Dazhao Du, Bing Su, Zhewei Wei

Transformer-based methods have shown great potential in long-term time series forecasting. However, most of these methods adopt the standard point-wise self-attention mechanism, which not only becomes intractable for long-term forecasting since its complexity increases quadratically with the length of time series, but also cannot explicitly capture the predictive dependencies from contexts since the corresponding key and value are transformed from the same point.

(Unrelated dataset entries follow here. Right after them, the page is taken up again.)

-- ==== Sys2Proof/Machine/Observe.lean ====
section
/-! DEFINITION. Tests by command (R638 to R641), snapshots (R642 to R649) and the Trace Port (R650 to R654). -/

namespace Sys2Proof.Machine

/-! ### Tests by command -/

/-- Budget of the test of a slice in ns (R627). -/
def budgetNs (kind : Nat) : Nat :=
  [0, 1500000000, 120000000, 1200000000, 100000000, 100000000, 20000000, 5000000, 40000000, 2000000, 20000000, 20000000,
    5000000000, 500000000].getD kind 0

/-- Ports on which a slice of KIND 6 or 7 bears. -/
def State.slicePorts (s : State) (kind slice : Nat) : List Nat :=
  if kind = 6 then s.portsOnLane slice else if kind = 7 then [slice] else []

/-- Isolate a slice, or let it go (R628). -/
def State.isolate (s : State) (kind slice : Nat) (on : Bool) : State :=
  match kind with
  | 1 => { s with ports := { s.ports with pipeReset := tset false s.ports.pipeReset slice on } }
  | 6 => { s with ports := { s.ports with laneReset := tset false s.ports.laneReset slice on } }
  | 7 => s.modPort slice fun x => { x with inReset := on }
  | _ => s

/-- A slice is re-initialised after its test (R628): a pipe takes its tables from the firmware shadow, which holds no learned
entry; a Node Store bank returns to its reset state, without records. -/
def State.reinit (s : State) (kind slice : Nat) : State :=
  match kind with
  | 1 => s.resetPipe slice
  | 11 => { s with mesh := { s.mesh with nodes := s.mesh.nodes.filter fun e => e.1 / 4096 != slice } }
  | _ => s

def bistRunSpec : AciSpec where
  op := 0x0B01
  lenOk := lenIs 4
  modes := modesSet
  carried := true
  rsv := fun _ => [(1, 0xFF)]
  par := fun r _ =>
    let k := r.f 16 1
    firstOf [badIf (k == 8 || k == 12) 0xB0, badIf (decide (sliceCount k ≤ r.f 18 2)) 0x04]
  avail := fun r s =>
    failIf ((s.slicePorts (r.f 16 1) (r.f 18 2)).any fun p => (s.portCfg p).adminUp) stBusy 0x02
  modeOk := fun r s => r.f 16 1 == 6 || r.f 16 1 == 7 || s.ms.mode == .m7
  accepts := fun _ _ => true
  effect := fun r s =>
    let k := r.f 16 1
    let x : BistRun := { kind := k, slice := r.f 18 2, fn := r.fn, tag := r.tag, since := s.time.duration }
    let y := s.acceptRead r (budgetNs k + 100000000)
    let s := { s with bist := { s.bist with running := s.bist.running ++ [x] } }
    (((s.isolate k (r.f 18 2) true).switchRings).count (.device .bistRuns), y)

def execBistRun (r : Aci) (s : State) : Host.Outcome State Fault Refusal := .next (bistRunSpec.exec r s)

/-- BIST_RUN_DONE: the test that began first has ended. RESULT is 0 for a pass, 2 when its budget had run out, else 1. -/
def execBistRunDone (pass : Bool) (s : State) : Host.Outcome State Fault Refusal :=
  .next (match s.bist.running with
    | [] => s
    | x :: l =>
      let late := decide (8 * budgetNs x.kind < 5 * (s.time.duration - x.since))
      let result := if late then 2 else if pass then 0 else 1
      let s := { s with bist := { s.bist with running := l } }
      let s := ((s.isolate x.kind x.slice false).reinit x.kind x.slice).switchRings
      let s := if result = 0 then s else (s.bistEntry 0x0C03 x.kind x.slice 0 result).count (.device .bistFails)
      s.complete x.fn x.tag 0x0B01 0 0 [BitVec.ofNat 8 result])

/-- Slices of a KIND that are usable. -/
def State.usableSlices (s : State) (k : Nat) : List Nat :=
  (List.range (sliceCount k)).filter fun i => !s.bist.unusable.contains (k, i)

/-- A bitmap of `n` bytes. -/
def bitmap (n : Nat) (l : List Nat) : Bytes :=
  (List.range n).map fun b => BitVec.ofNat 8 (sumNat ((List.range 8).map fun i => if l.contains (8 * b + i) then 2 ^ i else 0))

def bistStatusSpec : AciSpec where
  op := 0x0B02
  lenOk := lenIs 1
  buffer := true
  inlinePl := true
  modes := modesAll
  par := fun r _ => badIf (sliceCount (r.f 16 1) == 0) 0x04
  effect := fun r s =>
    let k := r.f 16 1
    let l := s.usableSlices k
    (s, okWith (leBytes 2 (sliceCount k) ++ leBytes 2 l.length ++
      leBytes 2 (s.bist.spared.filter fun y => y.1 == k).length ++ [0, 0] ++ bitmap 64 l))

def execBistStatus (r : Aci) (s : State) : Host.Outcome State Fault Refusal := .next (bistStatusSpec.exec r s)

def bistConfigSpec : AciSpec where
  op := 0x0B03
  lenOk := lenIs 2
  modes := modesSet
  carried := true
  par := fun r _ => badIf (r.f 16 2 != 0 && (decide (r.f 16 2 < 10) || decide (1440 < r.f 16 2))) 0x04
  effect := fun r s => (s.store fun c => { c with pipeTestMin := r.f 16 2 }, okReply)

def execBistConfig (r : Aci) (s : State) : Host.Outcome State Fault Refusal := .next (bistConfigSpec.exec r s)

/-! ### Snapshots -/

/-- A take (R644): every counter at one beat, or TAKE_IGNORED while one is being copied. -/
def State.take (s : State) : State :=
  let s := s.gauge .freeCells s.freeCells
  if s.snap.busy then { s with snap := { s.snap with ignored := true } }
  else
    let s := s.gauge .freeCells s.freeCells
    { s with snap := { s.snap with busy := true, taken := s.ctr, takenS := (s.now 0).1, takenNs := (s.now 0).2 } }

/-- A write to SNAP_CTRL. -/
def State.writeSnapCtrl (s : State) (word : Nat) : State := if bit word 0 then s.take else s

def execSnapTake (word : BitVec 32) (s : State) : Host.Outcome State Fault Refusal :=
  .next (if s.answers then s.writeSnapCtrl word.toNat else s)

/-- SNAPSHOT_PERIOD_EXPIRY (R643): a periodic take. -/
def execSnapshotPeriodExpiry (s : State) : Host.Outcome State Fault Refusal :=
  .next (if s.ms.mode = .m0 ∨ s.snap.period = 0 then s else s.take)

/-- SNAPSHOT_PUBLISHED (R644, R648): the copy shows whole, SNAP_SEQ increments, and the commands that waited for it complete.
The lag of the firmware-kept counters is open within its bound (log entry 3). -/
def execSnapshotPublished (s : State) : Host.Outcome State Fault Refusal :=
  .next (if !s.snap.busy then s
    else
      let z := s.draw
      let s := z.2
      let seq := s.snap.seq + 1
      let wait := s.snap.waiting
      let s := { s with snap := { s.snap with
        busy := false, valid := true, seq := seq, timeS := s.snap.takenS, timeNs := s.snap.takenNs, lagUs := z.1 % 1001,
        published := s.snap.taken, waiting := [] } }
      wait.foldl (fun s r => s.answerLater r (okWith (leBytes 4 seq.toNat))) (s.count (.device .snapshots)))

def observeSnapshotSpec : AciSpec where
  op := 0x0D01
  pf0Only := false
  modes := modesAll
  effect := fun r s =>
    let s := if s.snap.busy then s else s.take
    ({ s with snap := { s.snap with waiting := s.snap.waiting ++ [r] } }, { okReply with deferred := true })

def execObserveSnapshot (r : Aci) (s : State) : Host.Outcome State Fault Refusal := .next (observeSnapshotSpec.exec r s)

/-- Counters per instance of the block that a request names. -/
def perInstance (b : Nat) : Nat := match ctrBlock b with | some x => x.2.1 | none => 0
def instances (b : Nat) : Nat := match ctrBlock b with | some x => x.1 | none => 0

/-- A VF owns an instance of a block (R649). -/
def State.ownsInstance (s : State) (fn b i : Nat) : Bool :=
  match b with
  | 7 => ownBundle fn i
  | 8 => (s.policer i).owner + 1 == fn
  | 11 => s.ownsSite fn i
  | 12 => s.ownsSite fn (i / 257 / 3)
  | 13 => s.ownsDomain fn i
  | 17 => i + 1 == fn
  | _ => true

/-- Slots of a block as published. -/
def State.publishedSlots (s : State) (b first n : Nat) : Bytes :=
  let per := perInstance b
  (List.range (n * per)).flatMap fun i => leBytes 8 (tget 0 s.snap.published (ctrSlotAt b (first + i / per) (i % per)))

def observeCountersSpec : AciSpec where
  op := 0x0D02
  lenOk := lenIs 12
  buffer := true
  pf0Only := false
  modes := modesAll
  rsv := fun _ => [(1, 0xFF), (2, 0xFF), (3, 0xFF), (10, 0xFF), (11, 0xFF)]
  par := fun r _ =>
    let n := r.b 8 2
    badIf (n == 0 || decide (65535 < 16 + 8 * n * perInstance (r.b 0 1)) || decide (instances (r.b 0 1) < r.b 4 4 + n)) 0x04
  avail := fun _ s => failIf (!s.snap.valid) stNoResource 0xD0
  denied := fun r s =>
    firstOf [
      failIf (r.fn != 0 && [1, 2, 3, 4, 5, 6, 9, 10, 14, 15, 16, 18].contains (r.b 0 1)) stDenied 0x01,
      failIf (r.fn != 0 && (List.range (r.b 8 2)).any fun i => !s.ownsInstance r.fn (r.b 0 1) (r.b 4 4 + i)) stDenied 0x02]
  effect := fun r s =>
    (s, okWith (leBytes 4 s.snap.seq.toNat ++ leBytes 6 s.snap.timeS ++ leBytes 4 s.snap.timeNs ++ [0, 0] ++
      s.publishedSlots (r.b 0 1) (r.b 4 4) (r.b 8 2)))

def execObserveCounters (r : Aci) (s : State) : Host.Outcome State Fault Refusal := .next (observeCountersSpec.exec r s)

/-! ### The Trace Port -/

/-- Sample `i` of a request. -/
def traceSampleOf (r : Req) (i : Nat) : TraceSample :=
  { block := r.b (16 + 16 * i) 1, index := r.b (17 + 16 * i) 1, inst := r.b (20 + 16 * i) 4, periodUs := r.b (24 + 16 * i) 4 }

def TraceSample.bad (x : TraceSample) : Bool :=
  decide (instances x.block ≤ x.inst) || decide (perInstance x.block ≤ x.index) || decide (x.periodUs < 10) ||
    decide (1000000 < x.periodUs)

def traceCfgOf (r : Req) : TraceCfg :=
  { enable := r.bl 0 0, fwEn := r.bl 0 1, modeEn := r.bl 0 2, slotEn := r.bl 0 3, fwLevel := r.bb 1 0 2, dest := slice r.pl 2 6,
    rtcPeriodMs := r.b 8 2, samples := (List.range (r.bb 10 0 7)).map (traceSampleOf r) }

def observeTraceConfigSpec : AciSpec where
  op := 0x0D03
  lenOk := fun n b => n == 16 + 16 * (byteAt b 10 % 128)
  buffer := true
  modes := modesAll
  rsv := fun b => [(0, 0xF0), (1, 0xFC), (10, 0x80), (11, 0xFF), (12, 0xFF), (13, 0xFF), (14, 0xFF), (15, 0xFF)] ++
    (List.range (byteAt b 10 % 128)).flatMap fun i => [2, 3, 12, 13, 14, 15].map fun k => (16 + 16 * i + k, 0xFF)
  par := fun r _ =>
    badIf (decide (60000 < r.b 8 2) || decide (64 < r.bb 10 0 7) || (traceCfgOf r).samples.any TraceSample.bad) 0x04
  effect := fun r s =>
    let now := s.time.duration
    let s := s.store fun c => { c with own := { c.own with trace := traceCfgOf r } }
    ({ s with trace := { s.trace with sampledAt := (List.range 65).foldl (fun t i => tset 0 t i now) [] } }, okReply)

def execObserveTraceConfig (r : Aci) (s : State) : Host.Outcome State Fault Refusal :=
  .next (observeTraceConfigSpec.exec r s)

/-- Take sample `i` when its period, in counts of the duration counter, has run out. -/
def State.sampleDue (s : State) (i period : Nat) (body : State → Bytes) (type : Nat) : State :=
  if period = 0 ∨ s.time.duration < tget 0 s.trace.sampledAt i + period then s
  else
    let s := { s with trace := { s.trace with sampledAt := tset 0 s.trace.sampledAt i s.time.duration } }
    s.traceRecord type (body s)

/-- An RTC sample (R154, R652): its high half is taken later than its low half; whether a tick falls between is free (log entry 65). -/
def rtcSample (count free : Nat) : Bytes := leBytes 4 count ++ leBytes 4 ((count + free % 2) / 2 ^ 32)

/-- Counters of 64 bits by block and index (the tables of R645). -/
def wideCtrs : List (Nat × List Nat) :=
  [(1, [0, 1, 8, 9, 20, 21]), (2, [0]), (5, [0]), (7, [0, 1]), (8, [0, 1, 2, 3]), (11, [0, 1, 2, 3, 11, 16, 19, 20, 22]), (12, [1]),
   (13, [0, 1, 2, 3, 6]), (15, [0]), (17, [0, 1]), (18, [14, 15, 16])]

/-- A sample of a counter (R652): bits [63:32] are read later than bits [31:0]; how far a wide counter has gone on by then is
free, below 2^32 (log entry 65). -/
def ctrSample (block idx v free : Nat) : Bytes :=
  let wide := wideCtrs.any fun e => e.1 == block && e.2.contains idx
  leBytes 4 v ++ leBytes 4 (if wide then (v + free % 2 ^ 32) / 2 ^ 32 else 0)

/-- TRACE_SAMPLE_TIMER (R652, R654): a record of the RTC, and of each counter sample, whose period has run out. -/
def execTraceSampleTimer (s : State) : Host.Outcome State Fault Refusal :=
  let c := s.cfg.own.trace
  .next (if s.ms.mode = .m0 ∨ !c.enable then s
    else
      let s := s.gauge .freeCells s.freeCells
      let z := s.draw
      let s := z.2.sampleDue 0 (1600000 * c.rtcPeriodMs) (fun s => rtcSample s.time.rtc.count.toNat z.1) 1
      ((List.range c.samples.length).zip c.samples).foldl (fun s x =>
        let z := s.draw
        z.2.sampleDue (x.1 + 1) (1600 * x.2.periodUs) (fun s =>
          leBytes 1 x.2.block ++ leBytes 1 x.2.index ++ leBytes 4 x.2.inst ++
            ctrSample x.2.block x.2.index (tget 0 s.ctr (ctrSlotAt x.2.block x.2.inst x.2.index)) z.1) 2) s)

/-- SERVICE_MAC in transmission order (R596, R681). -/
def State.serviceMac (s : State) : Bytes := leBytes 6 s.nv.fuses.serviceMac.toNat

/-- TRACE_FRAME_SEND (R651): up to 46 records leave in one frame, padded to the Ethernet minimum. -/
def execTraceFrameSend (s : State) : Host.Outcome State Fault Refusal :=
  let l := s.trace.records.take 46
  .next (if l.isEmpty then s
    else
      let head := leBytes 4 s.trace.seq.toNat ++ leBytes 1 (l.length + 64 * b2n s.pins.pairId) ++ [0, 0, 0]
      let frame := s.cfg.own.trace.dest ++ s.serviceMac ++ [0x88, 0xB6] ++ head ++ l.flatten
      { s with trace := { s.trace with
          records := s.trace.records.drop 46, seq := s.trace.seq + 1, sent := fit (max 60 frame.length) frame :: s.trace.sent } })

end Sys2Proof.Machine
end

This paper proposes a predictive Transformer-based model called {\em Preformer}. Preformer introduces a novel efficient {\em Multi-Scale Segment-Correlation} mechanism that divides time series into segments and utilizes segment-wise correlation-based attention for encoding time series. A multi-scale structure is developed to aggregate dependencies at different temporal scales and facilitate the selection of segment length. Preformer further designs a predictive paradigm for decoding, where the key and value come from two successive segments rather than the same segment. In this way, if a key segment has a high correlation score with the query segment, its successive segment contributes more to the prediction of the query segment. Extensive experiments demonstrate that our Preformer outperforms other Transformer-based methods.

Submitted: Feb 23, 2022